* REQUIRED WORK: How many of the lines below contain the word "ring"? Only the number is wanted.

* GIVEN DATA:
-- ==== Sys2Proof/Laws/Safe/MonOps.lean ====
section
/-! SUPPORT. One lemma for each operation of `Machine/MonOps.lean` that answers a state: it keeps `State.Safe` (the primed form says
the same of an answer that is known by an equation). -/

namespace Sys2Proof.Machine
open Sys2Proof
variable {lf lg : Nat} {cq : List Instr}

theorem State.setMon_safe (s : State) (m : Nat) (x : Mon) (hS : s.Safe lf lg cq) :
    ((State.setMon s m x)).Safe lf lg cq := by
  unfold State.setMon
  exact ⟨hS.mem, hS.host, hS.regs, hS.ring, hS.fw, hS.cfg, hS.queue, { hS.canon with mons := wf_setD _ _ hS.canon.mons }⟩

theorem State.monTrigger_safe (s : State) (m : Nat) (hS : s.Safe lf lg cq) :
    ((State.monTrigger s m)).Safe lf lg cq := by
  unfold State.monTrigger
  repeat' (first
    | with_reducible assumption
    | with_reducible apply State.flag_safe
    | with_reducible apply State.setMon_safe
    | with_reducible apply foldl_snd2_safe
    | with_reducible refine pair3_safe (by with_reducible assumption) ?_
    | with_reducible refine pair_safe (by with_reducible assumption) ?_
    | with_reducible apply foldl_safe
    | with_reducible apply foldl_snd_safe
    | intro _
    | split
    | dsimp only
    | refine State.Safe.lit ?_ rfl rfl rfl rfl)

theorem State.setComparators_safe (s : State) (hS : s.Safe lf lg cq) :
    ((State.setComparators s)).Safe lf lg cq := by
  unfold State.setComparators
  repeat' (first
    | with_reducible assumption
    | with_reducible apply State.wr_safe
    | with_reducible apply State.each_safe
    | with_reducible apply foldl_snd2_safe
    | with_reducible refine pair3_safe (by with_reducible assumption) ?_
    | with_reducible refine pair_safe (by with_reducible assumption) ?_
    | with_reducible apply foldl_safe
    | with_reducible apply foldl_snd_safe
    | intro _
    | split
    | dsimp only
    | refine State.Safe.lit ?_ rfl rfl rfl rfl)

theorem State.monMode_safe (s : State) (m : Nat) (seq : Bool) (hS : s.Safe lf lg cq) :
    ((State.monMode s m seq)).Safe lf lg cq := by
  unfold State.monMode
  repeat' (first
    | with_reducible assumption
    | with_reducible apply State.setMon_safe
    | with_reducible apply foldl_snd2_safe
    | with_reducible refine pair3_safe (by with_reducible assumption) ?_
    | with_reducible refine pair_safe (by with_reducible assumption) ?_
    | with_reducible apply foldl_safe
    | with_reducible apply foldl_snd_safe
    | intro _
    | split
    | dsimp only
    | refine State.Safe.lit ?_ rfl rfl rfl rfl)

theorem State.mainPaths_safe (s : State) (hS : s.Safe lf lg cq) :
    ((State.mainPaths s)).Safe lf lg cq := by
  unfold State.mainPaths
  repeat' (first
    | with_reducible assumption
    | with_reducible apply State.monMode_safe
    | with_reducible apply State.each_safe
    | with_reducible apply State.wf__safe
    | with_reducible apply State.setMon_safe
    | with_reducible apply foldl_snd2_safe
    | with_reducible refine pair3_safe (by with_reducible assumption) ?_
    | with_reducible refine pair_safe (by with_reducible assumption) ?_
    | with_reducible apply foldl_safe
    | with_reducible apply foldl_snd_safe
    | intro _
    | split
    | dsimp only
    | refine State.Safe.lit ?_ rfl rfl rfl rfl)

theorem State.monSel_safe (s : State) (p : Path) (m : Nat) (v : Nat) (hS : s.Safe lf lg cq) :
    ((State.monSel s p m v)).Safe lf lg cq := by
  unfold State.monSel
  repeat' (first
    | with_reducible assumption
    | with_reducible apply State.ignored_safe
    | with_reducible apply State.wr_safe
    | with_reducible apply State.wf__safe
    | with_reducible apply State.setMon_safe
    | with_reducible apply foldl_snd2_safe
    | with_reducible refine pair3_safe (by with_reducible assumption) ?_
    | with_reducible refine pair_safe (by with_reducible assumption) ?_
    | with_reducible apply foldl_safe
    | with_reducible apply foldl_snd_safe
    | intro _
    | split
    | dsimp only
    | refine State.Safe.lit ?_ rfl rfl rfl rfl)

theorem State.monCtrl_safe (s : State) (p : Path) (m : Nat) (v : Nat) (hS : s.Safe lf lg cq) :
    ((State.monCtrl s p m v)).Safe lf lg cq := by
  unfold State.monCtrl
  repeat' (first
    | with_reducible assumption
    | with_reducible apply State.monMode_safe
    | with_reducible apply State.ignored_safe
    | with_reducible apply State.wr_safe
    | with_reducible apply State.setMon_safe
    | with_reducible apply foldl_snd2_safe
    | with_reducible refine pair3_safe (by with_reducible assumption) ?_
    | with_reducible refine pair_safe (by with_reducible assumption) ?_
    | with_reducible apply foldl_safe
    | with_reducible apply foldl_snd_safe
    | intro _
    | split
    | dsimp only
    | refine State.Safe.lit ?_ rfl rfl rfl rfl)

theorem State.sensorRead_safe (s : State) (m : Nat) (ch : Nat) (hS : s.Safe lf lg cq) :
    ((State.sensorRead s m ch)).Safe lf lg cq := by
  unfold State.sensorRead
  repeat' (first
    | with_reducible assumption
    | with_reducible apply foldl_snd2_safe
    | with_reducible refine pair3_safe (by with_reducible assumption) ?_
    | with_reducible refine pair_safe (by with_reducible assumption) ?_
    | with_reducible apply foldl_safe
    | with_reducible apply foldl_snd_safe
    | intro _
    | split
    | dsimp only
    | refine State.Safe.lit ?_ rfl rfl rfl rfl)

theorem State.pinPowerFail_safe (s : State) (hS : s.Safe lf lg cq) :
    ((State.pinPowerFail s)).Safe lf lg cq := by
  unfold State.pinPowerFail
  repeat' (first
    | with_reducible assumption
    | with_reducible apply State.powerFail_safe
    | with_reducible apply State.each_safe
    | with_reducible apply State.monTrigger_safe
    | with_reducible apply foldl_snd2_safe
    | with_reducible refine pair3_safe (by with_reducible assumption) ?_
    | with_reducible refine pair_safe (by with_reducible assumption) ?_
    | with_reducible apply foldl_safe
    | with_reducible apply foldl_snd_safe
    | intro _
    | split
    | dsimp only
    | refine State.Safe.lit ?_ rfl rfl rfl rfl)

theorem State.compare_safe (s : State) (m : Nat) (ch : Nat) (code : Nat) (k : Nat) (hS : s.Safe lf lg cq) :
    ((State.compare s m ch code k)).Safe lf lg cq := by
  unfold State.compare
  repeat' (first
    | with_reducible assumption
    | with_reducible apply State.powerFail_safe
    | with_reducible apply State.raise_safe
    | with_reducible apply State.flag_safe
    | with_reducible apply State.monTrigger_safe
    | with_reducible apply State.setMon_safe
    | with_reducible apply foldl_snd2_safe
    | with_reducible refine pair3_safe (by with_reducible assumption) ?_
    | with_reducible refine pair_safe (by with_reducible assumption) ?_
    | with_reducible apply foldl_safe
    | with_reducible apply foldl_snd_safe
    | intro _
    | split
    | dsimp only
    | refine State.Safe.lit ?_ rfl rfl rfl rfl)

theorem State.noteHot_safe (s : State) (hS : s.Safe lf lg cq) :
    ((State.noteHot s)).Safe lf lg cq := by
  unfold State.noteHot
  repeat' (first
    | with_reducible assumption
    | with_reducible apply foldl_snd2_safe
    | with_reducible refine pair3_safe (by with_reducible assumption) ?_
    | with_reducible refine pair_safe (by with_reducible assumption) ?_
    | with_reducible apply foldl_safe
    | with_reducible apply foldl_snd_safe
    | intro _
    | split
    | dsimp only
    | refine State.Safe.lit ?_ rfl rfl rfl rfl)

theorem State.peakTemp_safe (s : State) (m : Nat) (n : Nat) (hS : s.Safe lf lg cq) :
    ((State.peakTemp s m n)).Safe lf lg cq := by
  exact ⟨hS.mem, hS.host, hS.regs, hS.ring, hS.fw, hS.cfg, hS.queue, { hS.canon with ctrs := wf_setD _ _ hS.canon.ctrs }⟩

theorem State.monStore_safe (s : State) (m : Nat) (path : Nat) (ch : Nat) (code : Nat) (hS : s.Safe lf lg cq) :
    ((State.monStore s m path ch code)).Safe lf lg cq := by
  unfold State.monStore
  repeat' (first
    | with_reducible assumption
    | with_reducible apply State.compare_safe
    | with_reducible apply State.halt_safe
    | with_reducible apply State.wr_safe
    | with_reducible apply State.each_safe
    | with_reducible apply State.sensorRead_safe
    | with_reducible apply State.noteHot_safe
    | with_reducible apply State.wf__safe
    | with_reducible apply State.count_safe
    | with_reducible apply State.peakTemp_safe
    | with_reducible apply State.setMon_safe
    | with_reducible apply foldl_snd2_safe
    | with_reducible refine pair3_safe (by with_reducible assumption) ?_
    | with_reducible refine pair_safe (by with_reducible assumption) ?_
    | with_reducible apply foldl_safe
    | with_reducible apply foldl_snd_safe
    | intro _
    | split
    | dsimp only
    | refine State.Safe.lit ?_ rfl rfl rfl rfl)

theorem State.monNext_safe (s : State) (m : Nat) (path : Nat) (hS : s.Safe lf lg cq) :
    ((State.monNext s m path)).Safe lf lg cq := by
  unfold State.monNext
  repeat' (first
    | with_reducible assumption
    | with_reducible apply State.setMon_safe
    | with_reducible apply foldl_snd2_safe
    | with_reducible refine pair3_safe (by with_reducible assumption) ?_
    | with_reducible refine pair_safe (by with_reducible assumption) ?_
    | with_reducible apply foldl_safe
    | with_reducible apply foldl_snd_safe
    | intro _
    | split
    | dsimp only
    | refine State.Safe.lit ?_ rfl rfl rfl rfl)

theorem State.monDone_safe (s : State) (m : Nat) (code : Nat) (hS : s.Safe lf lg cq) :
    ((State.monDone s m code)).Safe lf lg cq := by
  unfold State.monDone
  repeat' (first
    | with_reducible assumption
    | with_reducible apply State.monStore_safe
    | with_reducible apply State.monNext_safe
    | with_reducible apply foldl_snd2_safe
    | with_reducible refine pair3_safe (by with_reducible assumption) ?_
    | with_reducible refine pair_safe (by with_reducible assumption) ?_
    | with_reducible apply foldl_safe
    | with_reducible apply foldl_snd_safe
    | intro _
    | split
    | dsimp only
    | refine State.Safe.lit ?_ rfl rfl rfl rfl)

theorem State.monStale_safe (s : State) (c : Nat) (hS : s.Safe lf lg cq) :
    ((State.monStale s c)).Safe lf lg cq := by
  unfold State.monStale
  repeat' (first
    | with_reducible assumption
    | with_reducible apply State.raise_safe
    | with_reducible apply State.flag_safe
    | with_reducible apply foldl_snd2_safe
    | with_reducible refine pair3_safe (by with_reducible assumption) ?_
    | with_reducible refine pair_safe (by with_reducible assumption) ?_
    | with_reducible apply foldl_safe
    | with_reducible apply foldl_snd_safe
    | intro _
    | split
    | dsimp only
    | refine State.Safe.lit ?_ rfl rfl rfl rfl)

theorem State.monFallback_safe (s : State) (m : Nat) (hS : s.Safe lf lg cq) :
    ((State.monFallback s m)).Safe lf lg cq := by
  unfold State.monFallback
  repeat' (first
    | with_reducible assumption
    | with_reducible apply State.monMode_safe
    | with_reducible apply State.raise_safe
    | with_reducible apply State.flag_safe
    | with_reducible apply State.setMon_safe
    | with_reducible apply foldl_snd2_safe
    | with_reducible refine pair3_safe (by with_reducible assumption) ?_
    | with_reducible refine pair_safe (by with_reducible assumption) ?_
    | with_reducible apply foldl_safe
    | with_reducible apply foldl_snd_safe
    | intro _
    | split
    | dsimp only
    | refine State.Safe.lit ?_ rfl rfl rfl rfl)

theorem State.thrStatus_safe (s : State) (hS : s.Safe lf lg cq) :
    ((State.thrStatus s)).Safe lf lg cq := by
  unfold State.thrStatus
  repeat' (first
    | with_reducible assumption
    | with_reducible apply State.wf__safe
    | with_reducible apply foldl_snd2_safe
    | with_reducible refine pair3_safe (by with_reducible assumption) ?_
    | with_reducible refine pair_safe (by with_reducible assumption) ?_
    | with_reducible apply foldl_safe
    | with_reducible apply foldl_snd_safe
    | intro _
    | split
    | dsimp only
    | refine State.Safe.lit ?_ rfl rfl rfl rfl)

theorem State.thrEvents_safe (s : State) (old : State) (hSs : s.Safe lf lg cq) (hSold : old.Safe lf lg cq) :
    ((State.thrEvents s old)).Safe lf lg cq := by
  unfold State.thrEvents
  repeat' (first
    | with_reducible assumption
    | with_reducible apply State.thrStatus_safe
    | with_reducible apply State.each_safe
    | with_reducible apply State.raise_safe
    | with_reducible apply State.monTrigger_safe
    | with_reducible apply foldl_snd2_safe
    | with_reducible refine pair3_safe (by with_reducible assumption) ?_
    | with_reducible refine pair_safe (by with_reducible assumption) ?_
    | with_reducible apply foldl_safe
    | with_reducible apply foldl_snd_safe
    | intro _
    | split
    | dsimp only
    | refine State.Safe.lit ?_ rfl rfl rfl rfl)

theorem State.thermalTick_safe (s : State) (hS : s.Safe lf lg cq) :
    ((State.thermalTick s)).Safe lf lg cq := by
  unfold State.thermalTick
  repeat' (first
    | with_reducible assumption
    | with_reducible apply State.thrEvents_safe
    | with_reducible apply State.each_safe
    | with_reducible apply foldl_snd2_safe
    | with_reducible refine pair3_safe (by with_reducible assumption) ?_
    | with_reducible refine pair_safe (by with_reducible assumption) ?_
    | with_reducible apply foldl_safe
    | with_reducible apply foldl_snd_safe
    | intro _
    | split
    | dsimp only
    | refine State.Safe.lit ?_ rfl rfl rfl rfl)

theorem State.powerTick_safe (s : State) (hS : s.Safe lf lg cq) :
    ((State.powerTick s)).Safe lf lg cq := by
  unfold State.powerTick
  repeat' (first
    | with_reducible assumption
    | with_reducible apply State.thrEvents_safe
    | with_reducible apply foldl_snd2_safe
    | with_reducible refine pair3_safe (by with_reducible assumption) ?_
    | with_reducible refine pair_safe (by with_reducible assumption) ?_
    | with_reducible apply foldl_safe
    | with_reducible apply foldl_snd_safe
    | intro _
    | split
    | dsimp only
    | refine State.Safe.lit ?_ rfl rfl rfl rfl)

end Sys2Proof.Machine
end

* RESPONSE TO THIS TASK: 2